→ **Task directions**
Could you return all of the records exactly as they stand?

Start of Source material

theorem bootAttempt_keeps {z : Base} (a0 a1 : _) (k0 : Keeps z a1) : Keeps z (bootAttempt a0 a1) := by
  unfold bootAttempt
  extract_lets -merge -underBinder x0 x1
  have h2 : Keeps z x0 := updPow_keeps _ _ k0
  exact Keeps.ite (Keeps.mk' h2 rfl rfl rfl rfl rfl) h2

theorem bootStart_keeps {z : Base} (a0 : _) (k0 : Keeps z a0) : Keeps z (bootStart a0) := by
  unfold bootStart
  extract_lets -merge -underBinder x0
  have h1 : Keeps z x0 := updPow_keeps _ _ k0
  exact Keeps.ite (updPow_keeps _ _ k0) (Keeps.ite (bootAttempt_keeps _ _ h1) (Keeps.ite (bootAttempt_keeps _ _ h1) (updPow_keeps _ _ h1)))

theorem loadCause_keeps {z : Base} (a0 a1 : _) (k0 : Keeps z a1) : Keeps z (loadCause a0 a1) := by
  unfold loadCause
  extract_lets -merge -underBinder x0 x1
  have h2 : Keeps z x0 := updPow_keeps _ _ k0
  exact Keeps.mk' h2 rfl rfl rfl rfl rfl

theorem beginExit_keeps {z : Base} (a0 : _) (k0 : Keeps z a0) : Keeps z (beginExit a0) := by
  unfold beginExit
  extract_lets -merge -underBinder x0
  exact Keeps.ite k0 (bootStart_keeps _ (loadCause_keeps _ _ (updPow_keeps _ _ k0)))

theorem l2Datapath_keeps {z : Base} (a0 : _) (k0 : Keeps z a0) : Keeps z (l2Datapath a0) := by
  unfold l2Datapath
  extract_lets -merge -underBinder x0 x1 x2 x3
  have h4 : Keeps z x0 := Keeps.foldl k0 (fun _ _ h7 => Keeps.ite (disablePort_keeps _ _ h7) h7)
  have h5 : Keeps z x1 := updSheets_keeps _ (fun _ => by first | rfl | (split <;> rfl)) _ h4
  have h6 : Keeps z x3 := Keeps.mk' h5 rfl rfl rfl rfl rfl
  exact Keeps.foldl h6 (fun _ _ h8 => Keeps.ite (fillRings_keeps _ _ h8) h8)

theorem noteLink_keeps {z : Base} (a0 : _) (k0 : Keeps z a0) : Keeps z (noteLink a0) := by
  unfold noteLink
  exact Keeps.ite (raise_keeps _ _ _ (setFlag_keeps _ _ _ k0)) k0

theorem noteL2Locks_keeps {z : Base} (a0 : _) (k0 : Keeps z a0) : Keeps z (noteL2Locks a0) := by
  unfold noteL2Locks
  extract_lets -merge -underBinder x0
  exact Keeps.ite k0 (raiseFirst_keeps _ _ _ _ (count_keeps _ _ _ _ _ (setFlag_keeps _ _ _ k0)))

theorem l2Cores_keeps {z : Base} (a0 : _) (k0 : Keeps z a0) : Keeps z (l2Cores a0) := by
  unfold l2Cores
  extract_lets -merge -underBinder x0 x1 x2 x3
  have h4 : Keeps z x0 := noteLink_keeps _ k0
  have h5 : Keeps z x1 := Keeps.foldl h4 (fun _ _ h7 => fenceContext_keeps _ _ h7)
  have h6 : Keeps z x2 := noteL2Locks_keeps _ (updDisp_keeps _ _ (endStops_keeps _ h5))
  exact Keeps.mk' h6 rfl rfl rfl rfl rfl

theorem l2Clear_keeps {z : Base} (a0 : _) (k0 : Keeps z a0) : Keeps z (l2Clear a0) := by
  unfold l2Clear
  exact l2Datapath_keeps _ (l2Cores_keeps _ k0)

theorem l3Clear_keeps {z : Base} (s : State) (h : Keeps z s) : Keeps z (l3Clear s) := by
  have k : Keeps z ((List.range 8).foldl (fun a c => enterSelfRefresh c a) s) := Keeps.foldl h (fun _ _ ha => enterSelfRefresh_keeps _ _ ha)
  exact k.cleared rfl rfl id rfl rfl (.inl rfl)

theorem l4Clear_keeps {z : Base} (s : State) (h : Keeps z s) : Keeps z (l4Clear s) :=
  h.cleared rfl rfl (fun _ => rfl) rfl rfl (.inr rfl)

theorem clearLevel_keeps {z : Base} (a0 a1 : _) (k0 : Keeps z a1) : Keeps z (clearLevel a0 a1) := by
  unfold clearLevel
  split
  · exact l2Clear_keeps _ k0
  · exact l3Clear_keeps _ k0
  · exact l4Clear_keeps _ k0

theorem assertReset_keeps {z : Base} (a0 a1 a2 : _) (k0 : Keeps z a2) : Keeps z (assertReset a0 a1 a2) := by
  unfold assertReset
  extract_lets -merge -underBinder x0 x1
  have h2 : Keeps z x0 := updPow_keeps _ _ k0
  have h3 : Keeps z x1 := clearLevel_keeps _ _ (updPow_keeps _ _ h2)
  exact Keeps.ite h2 (Keeps.ite h3 (updPow_keeps _ _ h3))

theorem pulseL3_keeps {z : Base} (a0 a1 : _) (k0 : Keeps z a1) : Keeps z (pulseL3 a0 a1) := by
  unfold pulseL3
  exact beginExit_keeps _ (assertReset_keeps _ _ _ k0)

theorem chipEnds_keeps {z : Base} (a0 a1 : _) (k0 : Keeps z a1) : Keeps z (chipEnds a0 a1) := by
  unfold chipEnds
  exact Keeps.ite k0 (pulseL3_keeps _ _ (updPow_keeps _ _ k0))

theorem afterSeal_keeps {z : Base} (a0 : _) (k0 : Keeps z a0) : Keeps z (afterSeal a0) := by
  unfold afterSeal
  refine Keeps.ite k0 ?_
  split
  · exact k0
  · exact chipEnds_keeps _ _ (finishCmd_keeps _ _ _ _ _ (updPow_keeps _ _ k0))
  · exact chipEnds_keeps _ _ k0
  · exact assertReset_keeps _ _ _ (updPow_keeps _ _ k0)

theorem s2Steps_keeps {z : Base} (a0 a1 : _) (k0 : Keeps z a1) : Keeps z (s2Steps a0 a1) := by
  unfold s2Steps
  exact Keeps.ite (pfBegin_keeps _ k0) (Keeps.ite k0 (pfRun_keeps _ (updEv_keeps _ _ k0)))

End of Source material

→ **Exercise result**
theorem bootAttempt_keeps {z : Base} (a0 a1 : _) (k0 : Keeps z a1) : Keeps z (bootAttempt a0 a1) := by
  unfold bootAttempt
  extract_lets -merge -underBinder x0 x1
  have h2 : Keeps z x0 := updPow_keeps _ _ k0
  exact Keeps.ite (Keeps.mk' h2 rfl rfl rfl rfl rfl) h2

theorem bootStart_keeps {z : Base} (a0 : _) (k0 : Keeps z a0) : Keeps z (bootStart a0) := by
  unfold bootStart
  extract_lets -merge -underBinder x0
  have h1 : Keeps z x0 := updPow_keeps _ _ k0
  exact Keeps.ite (updPow_keeps _ _ k0) (Keeps.ite (bootAttempt_keeps _ _ h1) (Keeps.ite (bootAttempt_keeps _ _ h1) (updPow_keeps _ _ h1)))

theorem loadCause_keeps {z : Base} (a0 a1 : _) (k0 : Keeps z a1) : Keeps z (loadCause a0 a1) := by
  unfold loadCause
  extract_lets -merge -underBinder x0 x1
  have h2 : Keeps z x0 := updPow_keeps _ _ k0
  exact Keeps.mk' h2 rfl rfl rfl rfl rfl

theorem beginExit_keeps {z : Base} (a0 : _) (k0 : Keeps z a0) : Keeps z (beginExit a0) := by
  unfold beginExit
  extract_lets -merge -underBinder x0
  exact Keeps.ite k0 (bootStart_keeps _ (loadCause_keeps _ _ (updPow_keeps _ _ k0)))

theorem l2Datapath_keeps {z : Base} (a0 : _) (k0 : Keeps z a0) : Keeps z (l2Datapath a0) := by
  unfold l2Datapath
  extract_lets -merge -underBinder x0 x1 x2 x3
  have h4 : Keeps z x0 := Keeps.foldl k0 (fun _ _ h7 => Keeps.ite (disablePort_keeps _ _ h7) h7)
  have h5 : Keeps z x1 := updSheets_keeps _ (fun _ => by first | rfl | (split <;> rfl)) _ h4
  have h6 : Keeps z x3 := Keeps.mk' h5 rfl rfl rfl rfl rfl
  exact Keeps.foldl h6 (fun _ _ h8 => Keeps.ite (fillRings_keeps _ _ h8) h8)

theorem noteLink_keeps {z : Base} (a0 : _) (k0 : Keeps z a0) : Keeps z (noteLink a0) := by
  unfold noteLink
  exact Keeps.ite (raise_keeps _ _ _ (setFlag_keeps _ _ _ k0)) k0

theorem noteL2Locks_keeps {z : Base} (a0 : _) (k0 : Keeps z a0) : Keeps z (noteL2Locks a0) := by
  unfold noteL2Locks
  extract_lets -merge -underBinder x0
  exact Keeps.ite k0 (raiseFirst_keeps _ _ _ _ (count_keeps _ _ _ _ _ (setFlag_keeps _ _ _ k0)))

theorem l2Cores_keeps {z : Base} (a0 : _) (k0 : Keeps z a0) : Keeps z (l2Cores a0) := by
  unfold l2Cores
  extract_lets -merge -underBinder x0 x1 x2 x3
  have h4 : Keeps z x0 := noteLink_keeps _ k0
  have h5 : Keeps z x1 := Keeps.foldl h4 (fun _ _ h7 => fenceContext_keeps _ _ h7)
  have h6 : Keeps z x2 := noteL2Locks_keeps _ (updDisp_keeps _ _ (endStops_keeps _ h5))
  exact Keeps.mk' h6 rfl rfl rfl rfl rfl

theorem l2Clear_keeps {z : Base} (a0 : _) (k0 : Keeps z a0) : Keeps z (l2Clear a0) := by
  unfold l2Clear
  exact l2Datapath_keeps _ (l2Cores_keeps _ k0)

theorem l3Clear_keeps {z : Base} (s : State) (h : Keeps z s) : Keeps z (l3Clear s) := by
  have k : Keeps z ((List.range 8).foldl (fun a c => enterSelfRefresh c a) s) := Keeps.foldl h (fun _ _ ha => enterSelfRefresh_keeps _ _ ha)
  exact k.cleared rfl rfl id rfl rfl (.inl rfl)

theorem l4Clear_keeps {z : Base} (s : State) (h : Keeps z s) : Keeps z (l4Clear s) :=
  h.cleared rfl rfl (fun _ => rfl) rfl rfl (.inr rfl)

theorem clearLevel_keeps {z : Base} (a0 a1 : _) (k0 : Keeps z a1) : Keeps z (clearLevel a0 a1) := by
  unfold clearLevel
  split
  · exact l2Clear_keeps _ k0
  · exact l3Clear_keeps _ k0
  · exact l4Clear_keeps _ k0

theorem assertReset_keeps {z : Base} (a0 a1 a2 : _) (k0 : Keeps z a2) : Keeps z (assertReset a0 a1 a2) := by
  unfold assertReset
  extract_lets -merge -underBinder x0 x1
  have h2 : Keeps z x0 := updPow_keeps _ _ k0
  have h3 : Keeps z x1 := clearLevel_keeps _ _ (updPow_keeps _ _ h2)
  exact Keeps.ite h2 (Keeps.ite h3 (updPow_keeps _ _ h3))

theorem pulseL3_keeps {z : Base} (a0 a1 : _) (k0 : Keeps z a1) : Keeps z (pulseL3 a0 a1) := by
  unfold pulseL3
  exact beginExit_keeps _ (assertReset_keeps _ _ _ k0)

theorem chipEnds_keeps {z : Base} (a0 a1 : _) (k0 : Keeps z a1) : Keeps z (chipEnds a0 a1) := by
  unfold chipEnds
  exact Keeps.ite k0 (pulseL3_keeps _ _ (updPow_keeps _ _ k0))

theorem afterSeal_keeps {z : Base} (a0 : _) (k0 : Keeps z a0) : Keeps z (afterSeal a0) := by
  unfold afterSeal
  refine Keeps.ite k0 ?_
  split
  · exact k0
  · exact chipEnds_keeps _ _ (finishCmd_keeps _ _ _ _ _ (updPow_keeps _ _ k0))
  · exact chipEnds_keeps _ _ k0
  · exact assertReset_keeps _ _ _ (updPow_keeps _ _ k0)

theorem s2Steps_keeps {z : Base} (a0 a1 : _) (k0 : Keeps z a1) : Keeps z (s2Steps a0 a1) := by
  unfold s2Steps
  exact Keeps.ite (pfBegin_keeps _ k0) (Keeps.ite k0 (pfRun_keeps _ (updEv_keeps _ _ k0)))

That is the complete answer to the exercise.